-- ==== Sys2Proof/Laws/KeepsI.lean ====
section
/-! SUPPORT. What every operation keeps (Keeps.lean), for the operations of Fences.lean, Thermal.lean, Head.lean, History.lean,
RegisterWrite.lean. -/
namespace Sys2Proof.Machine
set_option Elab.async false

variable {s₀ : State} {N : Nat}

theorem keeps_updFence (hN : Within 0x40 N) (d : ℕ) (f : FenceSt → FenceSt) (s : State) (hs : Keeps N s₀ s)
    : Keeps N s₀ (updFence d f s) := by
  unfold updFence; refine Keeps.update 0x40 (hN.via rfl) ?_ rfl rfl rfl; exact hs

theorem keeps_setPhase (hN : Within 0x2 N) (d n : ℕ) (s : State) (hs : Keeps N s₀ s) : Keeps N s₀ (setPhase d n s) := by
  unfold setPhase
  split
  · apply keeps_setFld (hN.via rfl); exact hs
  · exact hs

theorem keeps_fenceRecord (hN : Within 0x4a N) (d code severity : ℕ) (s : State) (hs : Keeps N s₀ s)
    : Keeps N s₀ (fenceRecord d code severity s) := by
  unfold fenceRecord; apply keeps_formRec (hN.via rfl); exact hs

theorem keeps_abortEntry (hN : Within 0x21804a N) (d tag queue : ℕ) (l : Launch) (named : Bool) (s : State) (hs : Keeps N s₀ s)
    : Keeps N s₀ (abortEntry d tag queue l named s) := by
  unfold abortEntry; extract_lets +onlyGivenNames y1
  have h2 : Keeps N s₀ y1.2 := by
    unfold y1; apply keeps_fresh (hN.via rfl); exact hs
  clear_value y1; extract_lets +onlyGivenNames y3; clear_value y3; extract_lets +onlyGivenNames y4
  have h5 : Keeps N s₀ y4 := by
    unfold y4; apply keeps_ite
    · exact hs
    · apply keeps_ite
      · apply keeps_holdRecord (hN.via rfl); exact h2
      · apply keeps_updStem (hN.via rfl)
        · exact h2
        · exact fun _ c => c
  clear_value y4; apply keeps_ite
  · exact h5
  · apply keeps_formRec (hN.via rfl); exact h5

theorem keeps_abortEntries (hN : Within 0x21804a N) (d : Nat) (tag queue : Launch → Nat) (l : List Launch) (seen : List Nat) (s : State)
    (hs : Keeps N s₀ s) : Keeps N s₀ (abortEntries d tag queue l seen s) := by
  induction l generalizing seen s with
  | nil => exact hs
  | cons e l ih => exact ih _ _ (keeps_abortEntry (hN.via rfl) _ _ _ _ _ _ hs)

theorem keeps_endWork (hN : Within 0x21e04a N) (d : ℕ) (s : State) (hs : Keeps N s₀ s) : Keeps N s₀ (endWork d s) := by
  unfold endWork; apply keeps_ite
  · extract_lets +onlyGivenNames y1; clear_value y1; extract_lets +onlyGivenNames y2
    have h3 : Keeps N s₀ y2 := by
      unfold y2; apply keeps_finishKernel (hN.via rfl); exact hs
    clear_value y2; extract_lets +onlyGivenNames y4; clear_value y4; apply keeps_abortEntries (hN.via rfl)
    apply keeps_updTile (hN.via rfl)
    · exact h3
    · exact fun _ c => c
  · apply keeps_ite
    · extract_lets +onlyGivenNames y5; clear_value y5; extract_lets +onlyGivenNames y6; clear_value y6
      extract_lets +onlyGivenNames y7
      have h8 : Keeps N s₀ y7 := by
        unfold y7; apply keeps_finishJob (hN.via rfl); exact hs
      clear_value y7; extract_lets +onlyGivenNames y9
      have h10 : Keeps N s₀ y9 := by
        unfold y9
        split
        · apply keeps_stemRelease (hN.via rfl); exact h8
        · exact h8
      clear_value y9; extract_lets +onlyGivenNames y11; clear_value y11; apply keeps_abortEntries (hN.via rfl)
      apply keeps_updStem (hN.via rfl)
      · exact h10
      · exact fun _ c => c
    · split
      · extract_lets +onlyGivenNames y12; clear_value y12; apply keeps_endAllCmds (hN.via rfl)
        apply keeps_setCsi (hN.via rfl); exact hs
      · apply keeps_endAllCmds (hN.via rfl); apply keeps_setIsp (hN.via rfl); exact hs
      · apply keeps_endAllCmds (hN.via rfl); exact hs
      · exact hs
# # # # # # #
» **Task details**:
Give the entries once more, exactly as they appear.

» **Your response**:
-- ==== Sys2Proof/Laws/KeepsI.lean ====
section
/-! SUPPORT. What every operation keeps (Keeps.lean), for the operations of Fences.lean, Thermal.lean, Head.lean, History.lean,
RegisterWrite.lean. -/
namespace Sys2Proof.Machine
set_option Elab.async false

variable {s₀ : State} {N : Nat}

theorem keeps_updFence (hN : Within 0x40 N) (d : ℕ) (f : FenceSt → FenceSt) (s : State) (hs : Keeps N s₀ s)
    : Keeps N s₀ (updFence d f s) := by
  unfold updFence; refine Keeps.update 0x40 (hN.via rfl) ?_ rfl rfl rfl; exact hs

theorem keeps_setPhase (hN : Within 0x2 N) (d n : ℕ) (s : State) (hs : Keeps N s₀ s) : Keeps N s₀ (setPhase d n s) := by
  unfold setPhase
  split
  · apply keeps_setFld (hN.via rfl); exact hs
  · exact hs

theorem keeps_fenceRecord (hN : Within 0x4a N) (d code severity : ℕ) (s : State) (hs : Keeps N s₀ s)
    : Keeps N s₀ (fenceRecord d code severity s) := by
  unfold fenceRecord; apply keeps_formRec (hN.via rfl); exact hs

theorem keeps_abortEntry (hN : Within 0x21804a N) (d tag queue : ℕ) (l : Launch) (named : Bool) (s : State) (hs : Keeps N s₀ s)
    : Keeps N s₀ (abortEntry d tag queue l named s) := by
  unfold abortEntry; extract_lets +onlyGivenNames y1
  have h2 : Keeps N s₀ y1.2 := by
    unfold y1; apply keeps_fresh (hN.via rfl); exact hs
  clear_value y1; extract_lets +onlyGivenNames y3; clear_value y3; extract_lets +onlyGivenNames y4
  have h5 : Keeps N s₀ y4 := by
    unfold y4; apply keeps_ite
    · exact hs
    · apply keeps_ite
      · apply keeps_holdRecord (hN.via rfl); exact h2
      · apply keeps_updStem (hN.via rfl)
        · exact h2
        · exact fun _ c => c
  clear_value y4; apply keeps_ite
  · exact h5
  · apply keeps_formRec (hN.via rfl); exact h5

theorem keeps_abortEntries (hN : Within 0x21804a N) (d : Nat) (tag queue : Launch → Nat) (l : List Launch) (seen : List Nat) (s : State)
    (hs : Keeps N s₀ s) : Keeps N s₀ (abortEntries d tag queue l seen s) := by
  induction l generalizing seen s with
  | nil => exact hs
  | cons e l ih => exact ih _ _ (keeps_abortEntry (hN.via rfl) _ _ _ _ _ _ hs)

theorem keeps_endWork (hN : Within 0x21e04a N) (d : ℕ) (s : State) (hs : Keeps N s₀ s) : Keeps N s₀ (endWork d s) := by
  unfold endWork; apply keeps_ite
  · extract_lets +onlyGivenNames y1; clear_value y1; extract_lets +onlyGivenNames y2
    have h3 : Keeps N s₀ y2 := by
      unfold y2; apply keeps_finishKernel (hN.via rfl); exact hs
    clear_value y2; extract_lets +onlyGivenNames y4; clear_value y4; apply keeps_abortEntries (hN.via rfl)
    apply keeps_updTile (hN.via rfl)
    · exact h3
    · exact fun _ c => c
  · apply keeps_ite
    · extract_lets +onlyGivenNames y5; clear_value y5; extract_lets +onlyGivenNames y6; clear_value y6
      extract_lets +onlyGivenNames y7
      have h8 : Keeps N s₀ y7 := by
        unfold y7; apply keeps_finishJob (hN.via rfl); exact hs
      clear_value y7; extract_lets +onlyGivenNames y9
      have h10 : Keeps N s₀ y9 := by
        unfold y9
        split
        · apply keeps_stemRelease (hN.via rfl); exact h8
        · exact h8
      clear_value y9; extract_lets +onlyGivenNames y11; clear_value y11; apply keeps_abortEntries (hN.via rfl)
      apply keeps_updStem (hN.via rfl)
      · exact h10
      · exact fun _ c => c
    · split
      · extract_lets +onlyGivenNames y12; clear_value y12; apply keeps_endAllCmds (hN.via rfl)
        apply keeps_setCsi (hN.via rfl); exact hs
      · apply keeps_endAllCmds (hN.via rfl); apply keeps_setIsp (hN.via rfl); exact hs
      · apply keeps_endAllCmds (hN.via rfl); exact hs
      · exact hs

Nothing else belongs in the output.